Freshman year I took a computer engineering class and a coding class. The computer engineering class was OK. I got a 98.
My computer science class was more challenging. I had never coded in my life. Learning coding challenged me and elevated my thinking. Since I started learning to code, I’ve used it to build games and design things that people would understand.
I’m more focused on computer science now because it’s less hardware and more software focused.
Internship Provides Close Up Exposure to Cybersecurity
Breaking the Code to a Cyber Future
Whether to focus on cybersecurity is still something I’m thinking about. My first exposure to anything cyber-related was on June 14, 2021. That was the first day of our internship.
Since then, I’ve learned as much as I can. I’ve talked with cyber engineers during visits to the MITRE campus in McLean, Virginia. I’ve picked their brains about what they do.

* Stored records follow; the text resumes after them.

/-- 44_rv32f.md R352, R353, R356 to R362; IEEE 754-2008 (PRESUMED, notes/assumptions/33.md). -/
def Obligations.FloatSumsAndProductsAreRoundedOnce : Prop :=
  (∀ (m : Rounding) (a b : Word),
    let va := Ieee.unpack a
    let vb := Ieee.unpack b
    let zero (s1 s2 : Bool) : Word × BitVec 5 :=
      (if s1 = s2 then (if s1 then 0x80000000 else 0) else if m = .rdn then 0x80000000 else 0, 0)
    let nan : Word × BitVec 5 := (0x7FC00000, if Ieee.isSignalling a || Ieee.isSignalling b then 0x10 else 0)
    let invalid : Word × BitVec 5 := (0x7FC00000, 0x10)
    let inf (sign : Bool) : Word × BitVec 5 := (if sign then 0xFF800000 else 0x7F800000, 0)
    let isInf (w : Word) : Prop := w.toNat % 2 ^ 31 = 0x7F800000
    let sa := a.getLsbD 31
    let sb := b.getLsbD 31
    (Ieee.isNaN a = true ↔ 0x7F800000 < a.toNat % 2 ^ 31) ∧
    (Ieee.isSignalling a = true ↔ 0x7F800000 < a.toNat % 2 ^ 31 ∧ a.getLsbD 22 = false) ∧
    (isInf a → va = .inf sa) ∧ (Ieee.isNaN a = true → va = .nan (Ieee.isSignalling a)) ∧
    (a.toNat % 2 ^ 31 < 0x7F800000 → va.isFin = true) ∧
    (va.isFin = true → vb.isFin = true →
      (va.toRat + vb.toRat ≠ 0 → ∃ sg n e, Ieee.add m a b = Ieee.roundPack m sg n e ∧
        (Ieee.Val.fin sg n e).toRat = va.toRat + vb.toRat) ∧
      (va.toRat + vb.toRat = 0 → Ieee.add m a b = zero sa sb) ∧
      (va.toRat - vb.toRat ≠ 0 → ∃ sg n e, Ieee.sub m a b = Ieee.roundPack m sg n e ∧
        (Ieee.Val.fin sg n e).toRat = va.toRat - vb.toRat) ∧
      (va.toRat - vb.toRat = 0 → Ieee.sub m a b = zero sa (!sb)) ∧
      (∃ n e, Ieee.mul m a b = Ieee.roundPack m (sa ^^ sb) n e ∧
        (Ieee.Val.fin (sa ^^ sb) n e).toRat = va.toRat * vb.toRat)) ∧
    (Ieee.isNaN a = true ∨ Ieee.isNaN b = true →
      Ieee.add m a b = nan ∧ Ieee.sub m a b = nan ∧ Ieee.mul m a b = nan) ∧
    (isInf a → isInf b →
      Ieee.add m a b = (if sa = sb then inf sa else invalid) ∧
      Ieee.sub m a b = (if sa = sb then invalid else inf sa) ∧ Ieee.mul m a b = inf (sa ^^ sb)) ∧
    (isInf a → vb.isFin = true →
      Ieee.add m a b = inf sa ∧ Ieee.sub m a b = inf sa ∧
      Ieee.mul m a b = (if vb.toRat = 0 then invalid else inf (sa ^^ sb))) ∧
    (va.isFin = true → isInf b →
      Ieee.add m a b = inf sb ∧ Ieee.sub m a b = inf (!sb) ∧
      Ieee.mul m a b = (if va.toRat = 0 then invalid else inf (sa ^^ sb)))) ∧
  (∀ (m : Rounding) (sa sb sc : Bool) (ma mb mc : Nat) (ea eb ec : Int),
    let va := Ieee.Val.fin sa ma ea
    let vb := Ieee.Val.fin sb mb eb
    let vc := Ieee.Val.fin sc mc ec
    (va.toRat * vb.toRat + vc.toRat ≠ 0 → ∃ sg n e, Ieee.fmaVal m va vb vc = Ieee.roundPack m sg n e ∧
      (Ieee.Val.fin sg n e).toRat = va.toRat * vb.toRat + vc.toRat) ∧
    (va.toRat * vb.toRat + vc.toRat = 0 → Ieee.fmaVal m va vb vc =
      (if (sa ^^ sb) = sc then (if sc then 0x80000000 else 0) else if m = .rdn then 0x80000000 else 0, 0)) ∧
    Ieee.negVal vc = .fin (!sc) mc ec) ∧
  (∀ (m : Rounding) (p q r : Ieee.Val),
    let nan : Word × BitVec 5 :=
      (0x7FC00000, if p = .nan true ∨ q = .nan true ∨ r = .nan true then 0x10 else 0)
    let invalid : Word × BitVec 5 := (0x7FC00000, 0x10)
    let inf (sign : Bool) : Word × BitVec 5 := (if sign then 0xFF800000 else 0x7F800000, 0)
    let isNan (v : Ieee.Val) : Prop := ∃ x, v = .nan x
    let invalidProduct : Prop := ∃ s1 s2 e, (p = .inf s1 ∧ q = .fin s2 0 e) ∨ (p = .fin s2 0 e ∧ q = .inf s1)
    let infiniteProduct (sign : Bool) : Prop := ∃ s1 s2, sign = (s1 ^^ s2) ∧
      ((p = .inf s1 ∧ q = .inf s2) ∨
        ∃ n e, n ≠ 0 ∧ ((p = .inf s1 ∧ q = .fin s2 n e) ∨ (p = .fin s2 n e ∧ q = .inf s1)))
    (isNan p ∨ isNan q → Ieee.fmaVal m p q r = nan) ∧
    (invalidProduct → Ieee.fmaVal m p q r = invalid) ∧
    (¬ invalidProduct → isNan r → Ieee.fmaVal m p q r = nan) ∧
    (∀ sp, infiniteProduct sp →
      (r.isFin = true → Ieee.fmaVal m p q r = inf sp) ∧
      (∀ s3, r = .inf s3 → Ieee.fmaVal m p q r = if sp = s3 then inf sp else invalid)) ∧
    (p.isFin = true → q.isFin = true → ∀ s3, r = .inf s3 → Ieee.fmaVal m p q r = inf s3) ∧
    (∀ x, Ieee.negVal (.nan x) = .nan x ∧ Ieee.negVal (.inf x) = .inf (!x)))

/-- 44_rv32f.md R352, R353, R363, R364; IEEE 754-2008 (PRESUMED, notes/assumptions/33.md). -/
def Obligations.QuotientAndRootAreCorrectlyRounded : Prop :=
  ∀ (m : Rounding) (a b : Word),
    let va := Ieee.unpack a
    let vb := Ieee.unpack b
    let invalid : Word × BitVec 5 := (0x7FC00000, 0x10)
    let isInf (w : Word) : Prop := w.toNat % 2 ^ 31 = 0x7F800000
    let same : Prop := a.getLsbD 31 = b.getLsbD 31
    (va.isFin = true →
      (0 ≤ va.toRat → Ieee.RoundsTo m (Real.sqrt (va.toRat : ℝ)) (Ieee.sqrt m a)) ∧
      (va.toRat = 0 → Ieee.sqrt m a = (a, 0)) ∧
      (va.toRat < 0 → Ieee.sqrt m a = invalid) ∧
      (vb.isFin = true →
        (vb.toRat ≠ 0 → Ieee.RoundsTo m ((va.toRat : ℝ) / (vb.toRat : ℝ)) (Ieee.div m a b)) ∧
        (va.toRat = 0 → vb.toRat ≠ 0 → Ieee.div m a b =
          (if a.getLsbD 31 = b.getLsbD 31 then 0 else 0x80000000, 0)) ∧
        (va.toRat ≠ 0 → vb.toRat = 0 → Ieee.div m a b =
          (if a.getLsbD 31 = b.getLsbD 31 then 0x7F800000 else 0xFF800000, 0x08)) ∧
        (va.toRat = 0 → vb.toRat = 0 → Ieee.div m a b = invalid))) ∧
    (Ieee.isNaN a = true ∨ Ieee.isNaN b = true →
      Ieee.div m a b = (0x7FC00000, if Ieee.isSignalling a || Ieee.isSignalling b then 0x10 else 0)) ∧
    (Ieee.isNaN a = true → Ieee.sqrt m a = (0x7FC00000, if Ieee.isSignalling a then 0x10 else 0)) ∧
    (isInf a → isInf b → Ieee.div m a b = invalid) ∧
    (isInf a → vb.isFin = true →
      (same → Ieee.div m a b = (0x7F800000, 0)) ∧ (¬ same → Ieee.div m a b = (0xFF800000, 0))) ∧
    (va.isFin = true → isInf b →
      (same → Ieee.div m a b = (0, 0)) ∧ (¬ same → Ieee.div m a b = (0x80000000, 0))) ∧
    (a = 0x7F800000 → Ieee.sqrt m a = (a, 0)) ∧ (a = 0xFF800000 → Ieee.sqrt m a = invalid)

/-- 44_rv32f.md R352, R353, R368, R369, R373 to R375; the order, NaN results and flags are IEEE 754-2008 by the spec's decision D29 (R351; PRESUMED, notes/assumptions/33.md). -/
def Obligations.FloatComparisonsAndExtrema : Prop :=
  ∀ (s : State) (rd rs1 rs2 : Reg), s.params.fpu = true → s.hitsShortLoop = false →
    let a := s.readF rs1
    let b := s.readF rs2
    let ra := (Ieee.unpack a).toEReal
    let rb := (Ieee.unpack b).toEReal
    (Ieee.isNaN a = false → Ieee.isNaN b = false →
      ∃ eq lt le : Word, exec (.feqS rd rs1 rs2) s = .next (s.afterX 4 rd eq) ∧
        exec (.fltS rd rs1 rs2) s = .next (s.afterX 4 rd lt) ∧
        exec (.fleS rd rs1 rs2) s = .next (s.afterX 4 rd le) ∧
        (eq = 1 ∨ eq = 0) ∧ (lt = 1 ∨ lt = 0) ∧ (le = 1 ∨ le = 0) ∧
        (eq = 1 ↔ ra = rb) ∧ (lt = 1 ↔ ra < rb) ∧ (le = 1 ↔ ra ≤ rb)) ∧
    (Ieee.isNaN a = true ∨ Ieee.isNaN b = true →
      exec (.fltS rd rs1 rs2) s = .next (((s.writeX rd 0).raise 0x10).after 4) ∧
      exec (.fleS rd rs1 rs2) s = .next (((s.writeX rd 0).raise 0x10).after 4) ∧
      exec (.feqS rd rs1 rs2) s = .next (((s.writeX rd 0).raise
        (if Ieee.isSignalling a || Ieee.isSignalling b then 0x10 else 0)).after 4)) ∧
    (let nv : BitVec 5 := if Ieee.isSignalling a || Ieee.isSignalling b then 0x10 else 0
    ∃ lo hi : Word,
      exec (.fminS rd rs1 rs2) s = .next (((s.writeF rd lo).raise nv).after 4) ∧
      exec (.fmaxS rd rs1 rs2) s = .next (((s.writeF rd hi).raise nv).after 4) ∧
      (Ieee.isNaN a = false → Ieee.isNaN b = false →
        (lo = a ∨ lo = b) ∧ (hi = a ∨ hi = b) ∧
        (Ieee.unpack lo).toEReal ≤ (Ieee.unpack a).toEReal ∧ (Ieee.unpack lo).toEReal ≤ (Ieee.unpack b).toEReal ∧
        (Ieee.unpack a).toEReal ≤ (Ieee.unpack hi).toEReal ∧ (Ieee.unpack b).toEReal ≤ (Ieee.unpack hi).toEReal) ∧
      ((a = 0 ∧ b = 0x80000000) ∨ (a = 0x80000000 ∧ b = 0) → lo = 0x80000000 ∧ hi = 0) ∧
      (Ieee.isNaN a = true → Ieee.isNaN b = false → lo = b ∧ hi = b) ∧
      (Ieee.isNaN a = false → Ieee.isNaN b = true → lo = a ∧ hi = a) ∧
      (Ieee.isNaN a = true → Ieee.isNaN b = true → lo = 0x7FC00000 ∧ hi = 0x7FC00000))

/-- 44_rv32f.md R353, R370, R371; the rounding, the NaN and out-of-range results and the flags are the spec's decision D29 (R351; PRESUMED, notes/assumptions/33.md). -/
def Obligations.FloatToIntegerConversions : Prop :=
  ∀ (s : State) (rd rs1 : Reg) (rm : BitVec 3) (m : Rounding),
    s.params.fpu = true → s.hitsShortLoop = false → s.rounding rm = some m →
    let a := s.readF rs1
    let X := (Ieee.unpack a).toRat
    ∃ w wu : Word × BitVec 5,
      exec (.fcvtWS rd rs1 rm) s = .next (((s.writeX rd w.1).raise w.2).after 4) ∧
      exec (.fcvtWuS rd rs1 rm) s = .next (((s.writeX rd wu.1).raise wu.2).after 4) ∧
      (Ieee.isNaN a = true ∨ a = 0x7F800000 → w = (0x7FFFFFFF, 0x10) ∧ wu = (0xFFFFFFFF, 0x10)) ∧
      (a = 0xFF800000 → w = (0x80000000, 0x10) ∧ wu = (0, 0x10)) ∧
      ((Ieee.unpack a).isFin = true → ∃ r : Int,
        (m = .rtz → r = if 0 ≤ X then ⌊X⌋ else ⌈X⌉) ∧ (m = .rdn → r = ⌊X⌋) ∧ (m = .rup → r = ⌈X⌉) ∧
        (m = .rne ∨ m = .rmm → |(r : Rat) - X| ≤ 1 / 2) ∧
        (m = .rne → |(r : Rat) - X| = 1 / 2 → r % 2 = 0) ∧ (m = .rmm → |(r : Rat) - X| = 1 / 2 → |X| ≤ |(r : Rat)|) ∧
        (w.1.toInt = if r < -2 ^ 31 then -2 ^ 31 else if 2 ^ 31 - 1 < r then 2 ^ 31 - 1 else r) ∧
        (w.2 = if r < -2 ^ 31 ∨ 2 ^ 31 - 1 < r then 0x10 else if X = r then 0 else 1) ∧
        ((wu.1.toNat : Int) = if r < 0 then 0 else if 2 ^ 32 - 1 < r then 2 ^ 32 - 1 else r) ∧
        (wu.2 = if r < 0 ∨ 2 ^ 32 - 1 < r then 0x10 else if X = r then 0 else 1))

/-- 44_rv32f.md R381 (verdict `refuse`; notes/assumptions/30.md). -/
def Obligations.ReservedRoundingIsRefused : Prop :=
  ∀ (s : State) (rd rs1 rs2 rs3 : Reg) (rm : BitVec 3), s.params.fpu = true →
    (rm = 5 ∨ rm = 6 ∨ (rm = 7 ∧ 5 ≤ s.frm.toNat)) →
    ∀ i ∈ [Instr.faddS rd rs1 rs2 rm, .fsubS rd rs1 rs2 rm, .fmulS rd rs1 rs2 rm, .fdivS rd rs1 rs2 rm,
        .fsqrtS rd rs1 rm, .fmaddS rd rs1 rs2 rs3 rm, .fmsubS rd rs1 rs2 rs3 rm, .fnmsubS rd rs1 rs2 rs3 rm,
        .fnmaddS rd rs1 rs2 rs3 rm, .fcvtWS rd rs1 rm, .fcvtWuS rd rs1 rm, .fcvtSW rd rs1 rm, .fcvtSWu rd rs1 rm],
      exec i s = .refused .reservedRounding

/-- 44_rv32f.md R350, 60_exceptions.md R701, R707, R744, R750; code 2, the cleared MIE and the halt after the complete trap entry are the spec's decisions (D12, D17, D42; notes/assumptions/35.md). -/
def Obligations.FloatWithoutFpuTraps : Prop :=
  ∀ (s : State) (i : Instr), s.params.fpu = false → isFloat i = true → ∃ m : Word,
    exec i s = .next { s with
      mepc := s.pc, mcause := 2, mstatus := m, pc := BitVec.ofNat 32 (s.bootAddr.toNat / 256 * 256 + 0x84),
      halted := s.halted || s.dbgIe.getLsbD 2,
      dbgCause := if s.dbgIe.getLsbD 2 then 2 else s.dbgCause } ∧
    m.getLsbD 3 = false ∧ m.getLsbD 7 = s.mstatus.getLsbD 3 ∧
    ∀ k, k ≠ 3 → k ≠ 7 → m.getLsbD k = s.mstatus.getLsbD k

/-- 42_rv32c.md R281 to R283, R286, R287, R289 to R298, R302, R303, R306, R309, R310; byte order notes/assumptions/25.md. -/
def Obligations.CompressedInstructionResults : Prop :=
  ∀ (s : State) (rd rs2 : Reg) (rdc rsc : CReg) (imm : BitVec 6) (u8 : BitVec 8) (sh : BitVec 5) (uc : BitVec 5)
      (us : BitVec 6), s.hitsShortLoop = false →
    let r : Reg := BitVec.ofNat 5 (8 + rdc.toNat)
    let a := s.readX r
    let b := s.readX (BitVec.ofNat 5 (8 + rsc.toNat))
    let d := s.readX rd
    exec (.cAddi4spn rdc u8) s = .next (s.afterX 2 r (BitVec.ofNat 32 ((s.readX 2).toNat + 4 * u8.toNat))) ∧
    exec (.cNop imm) s = .next (s.after 2) ∧
    exec (.cAddi rd imm) s = .next (s.afterX 2 rd (BitVec.ofInt 32 (d.toInt + imm.toInt))) ∧
    exec (.cLi rd imm) s = .next (s.afterX 2 rd (BitVec.ofInt 32 imm.toInt)) ∧
    exec (.cAddi16sp imm) s = .next (s.afterX 2 2 (BitVec.ofInt 32 ((s.readX 2).toInt + 16 * imm.toInt))) ∧
    exec (.cLui rd imm) s = .next (s.afterX 2 rd (BitVec.ofInt 32 (4096 * imm.toInt))) ∧
    exec (.cSrli rdc sh) s = .next (s.afterX 2 r (BitVec.ofNat 32 (a.toNat / 2 ^ sh.toNat))) ∧
    exec (.cSrai rdc sh) s = .next (s.afterX 2 r (BitVec.ofInt 32 (a.toInt / 2 ^ sh.toNat))) ∧
    exec (.cAndi rdc imm) s = .next (s.afterX 2 r (a &&& BitVec.ofInt 32 imm.toInt)) ∧
    exec (.cSub rdc rsc) s = .next (s.afterX 2 r (BitVec.ofInt 32 (a.toInt - b.toInt))) ∧
    exec (.cXor rdc rsc) s = .next (s.afterX 2 r (a ^^^ b)) ∧
    exec (.cOr rdc rsc) s = .next (s.afterX 2 r (a ||| b)) ∧
    exec (.cAnd rdc rsc) s = .next (s.afterX 2 r (a &&& b)) ∧
    exec (.cSlli rd sh) s = .next (s.afterX 2 rd (BitVec.ofNat 32 (d.toNat * 2 ^ sh.toNat))) ∧
    exec (.cMv rd rs2) s = .next (s.afterX 2 rd (s.readX rs2)) ∧
    exec (.cAdd rd rs2) s = .next (s.afterX 2 rd (BitVec.ofInt 32 (d.toInt + (s.readX rs2).toInt))) ∧
    (let m := b + BitVec.ofNat 32 (4 * uc.toNat)
     let p := s.readX 2 + BitVec.ofNat 32 (4 * us.toNat)
     (s.stopAccess .load m 4 = none →
       exec (.cLw rdc rsc uc) s = .next ((s.settle m 4).afterX 2 r (BitVec.ofNat 32 (s.loaded m 4)))) ∧
     (s.stopAccess .load p 4 = none →
       exec (.cLwsp rd us) s = .next ((s.settle p 4).afterX 2 rd (BitVec.ofNat 32 (s.loaded p 4)))) ∧
     (s.stopAccess .store m 4 = none → exec (.cSw rdc rsc uc) s = .next ((s.storeValue .sw m a).after 2)) ∧
     (s.stopAccess .store p 4 = none → exec (.cSwsp rd us) s = .next ((s.storeValue .sw p d).after 2)))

I’m still on the fence about it, trying to build up as much knowledge as I can to figure out whether cybersecurity is a fit for me.
Whatever I choose, the internship has been great because of the connections I’ve made. Coming into the program, we didn’t know each other. And because people were working remotely, we didn’t need to.
But as we got split into teams to work on projects together, we got closer. We’ve helped each other through the program. The Cyber Futures program has also given us a way to expand our network beyond our own school, and that expands our opportunities. We’ve already built a brother and sisterhood—that’s the best way to put it.
A Surprise Executive Encounter
Everybody at MITRE has been very welcoming and helpful. The first time I visited the MITRE campus in McLean, I was trying to find my group, and I couldn’t locate anyone. I was completely lost, and I was about to reach out to my mentor when I saw Leslie Anderson, one of the organizers of the program.
She was walking toward me with a man, and I thought I’d wait until she was closer and introduce myself. I hoped she’d tell me where I was supposed to be. She said, “Yeah, you can walk with us! By the way, this is Jason Providakes. He’s our CEO.”
I rode the elevator with him and had my picture taken with him so I could show my mother that within 10 minutes of coming to MITRE, I’d met the CEO! Jason, Leslie, my mentor Heba Mahmoud, and everyone at MITRE have been really helpful and very generous about sharing their knowledge. It’s been a great experience!